Qual o estado da arte do tratamento dos doentes, tanto em termos de terapêutica medicamentosa, como de abordagem? 

Os doentes com IU devem ser caracterizados quanto ao tipo de incontinência para uma facilidade de diagnóstico, mas também porque beneficiam de diferentes intervenções terapêuticas em função do tipo de incontinência. Penso que é relevante ter a percepção que a IUU e os sintomas a ela associados são os que mais incomodam e são aqueles que uma vez melhorados se traduzem numa valorização mais positiva pelos utentes.

A intervenção clínica deve ir ao encontro da exclusão e tratamento de etiologias reversíveis que estejam na origem da IU masculina. No tratamento específico da IU, é benéfica uma proposta terapêutica multidimensional que pode incluir:

  • Atitudes conservadoras e/ou comportamentais (estilo de vida saudável, tabagismo, gestão de aporte hídrico);
  • Otimização das comorbilidades (por exemplo obesidade);
  • Tratamento e reabilitação pélvica;
  • Tratamento farmacológico (anti-muscarinicos, beta-3 agonistas, IRSS, toxina botulínica intra-detrusor);
  • Neuromodulação sagrada;
  • Tratamento cirúrgico (colocação de esfíncter artificial ou sling suburetral);
  • Aconselhamento à terapêutica e dispositivos de suporte (por exemplo fraldas e pensos).

Pelo referido, falamos da intervenção simultânea dos cuidados de saúde primários, da Medicina Física e Reabilitação e da Urologia. Em Portugal, disponibilizamos de competências para intervir em todas estas dimensões referidas, no entanto condicionada em termos de acessibilidade e de rede de interação.

Do ponto de vista farmacológico existe uma diversidade de fármacos disponíveis e com demonstrado benefício de utilização, mas a sua prescrição ainda se traduz num custo significativo para os doentes uma vez que são, na sua generalidade, não comparticipados.

 

Qual a taxa de cura?

Considerando a heterogeneidade de doentes com IU, é difícil de responder a esta questão. No entanto, diria que os utentes com IU de esforço, embora em menor expressão em termos de prevalência, apresentam resultados mais consolidados e duradouros, até porque os estudos baseiam-se em variáveis tangíveis das perdas involuntárias de urina.

“Dispomos de informação que revela que o tratamento cirúrgico definitivo e sustentado da IUE com esfíncter artificial é de cerca de 56% e com slings suburetrais é de cerca de 60%.”
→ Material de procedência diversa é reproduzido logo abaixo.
-- ==== Sys2Proof/Laws/State.lean ====
section
/-! SUPPORT. What each update of one component leaves, one lemma for each field, so that no proof unfolds a record update. -/

namespace Sys2Proof.Machine

variable (s : State)

/-! ### State.modIsle -/

@[simp] theorem State.modIsle_now (k : IsleNo) (f : IsleState → IsleState) : (s.modIsle k f).now = s.now := rfl
@[simp] theorem State.modIsle_tick (k : IsleNo) (f : IsleState → IsleState) : (s.modIsle k f).tick = s.tick := rfl
@[simp] theorem State.modIsle_slots (k : IsleNo) (f : IsleState → IsleState) : (s.modIsle k f).slots = s.slots := rfl
@[simp] theorem State.modIsle_isles (k : IsleNo) (f : IsleState → IsleState) : (s.modIsle k f).isles = s.isles.set k (f s.isles[k]) := rfl
@[simp] theorem State.modIsle_counters (k : IsleNo) (f : IsleState → IsleState) : (s.modIsle k f).counters = s.counters := rfl
@[simp] theorem State.modIsle_devDma (k : IsleNo) (f : IsleState → IsleState) : (s.modIsle k f).devDma = s.devDma := rfl
@[simp] theorem State.modIsle_windows (k : IsleNo) (f : IsleState → IsleState) : (s.modIsle k f).windows = s.windows := rfl
@[simp] theorem State.modIsle_mem (k : IsleNo) (f : IsleState → IsleState) : (s.modIsle k f).mem = s.mem := rfl
@[simp] theorem State.modIsle_ev (k : IsleNo) (f : IsleState → IsleState) : (s.modIsle k f).ev = s.ev := rfl
@[simp] theorem State.modIsle_od (k : IsleNo) (f : IsleState → IsleState) : (s.modIsle k f).od = s.od := rfl
@[simp] theorem State.modIsle_can (k : IsleNo) (f : IsleState → IsleState) : (s.modIsle k f).can = s.can := rfl
@[simp] theorem State.modIsle_plans (k : IsleNo) (f : IsleState → IsleState) : (s.modIsle k f).plans = s.plans := rfl
@[simp] theorem State.modIsle_avail (k : IsleNo) (f : IsleState → IsleState) : (s.modIsle k f).avail = s.avail := rfl
@[simp] theorem State.modIsle_owners (k : IsleNo) (f : IsleState → IsleState) : (s.modIsle k f).owners = s.owners := rfl
@[simp] theorem State.modIsle_provCounter (k : IsleNo) (f : IsleState → IsleState) : (s.modIsle k f).provCounter = s.provCounter := rfl
@[simp] theorem State.modIsle_sys (k : IsleNo) (f : IsleState → IsleState) : (s.modIsle k f).sys = s.sys := rfl
@[simp] theorem State.modIsle_eth (k : IsleNo) (f : IsleState → IsleState) : (s.modIsle k f).eth = s.eth := rfl
@[simp] theorem State.modIsle_fw (k : IsleNo) (f : IsleState → IsleState) : (s.modIsle k f).fw = s.fw := rfl
@[simp] theorem State.modIsle_ledger (k : IsleNo) (f : IsleState → IsleState) : (s.modIsle k f).ledger = s.ledger := rfl
@[simp] theorem State.modIsle_power (k : IsleNo) (f : IsleState → IsleState) : (s.modIsle k f).power = s.power := rfl
@[simp] theorem State.modIsle_out (k : IsleNo) (f : IsleState → IsleState) : (s.modIsle k f).out = s.out := rfl
@[simp] theorem State.modIsle_free (k : IsleNo) (f : IsleState → IsleState) : (s.modIsle k f).free = s.free := rfl
@[simp] theorem State.modIsle_pending (k : IsleNo) (f : IsleState → IsleState) : (s.modIsle k f).pending = s.pending := rfl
No âmbito da IUU, os estudos demonstraram benefício significativos na qualidade de vida dos utentes mediante questionários validados para estes domínios. O uso de anti-muscarinicos e de beta-3 agonistas (mirabegron) é igualmente recomendado, com nível de evidência 1b, no tratamento das perdas de urina e da sintomatologia de urgência na ausência de obstrução urinária.

 

Como vê o tratamento da IU do homem no futuro? 

O futuro é longo. A população está a envelhecer e por isso é natural um aumento da prevalência de sintomatologia urinária em utentes com muitas comorbilidades. Há uma crescente preocupação com a qualidade de vida das pessoas e isso cria a necessidade de investigação sobre o que podemos modificar para melhorar a sua vida. Penso que a abordagem multidimensional e em rede perante os homens com IU é determinante para ajudar as pessoas. À investigação clínica caberá a capacidade de desenvolver meios para selecionar e tratar os indivíduos ajustados às suas necessidades.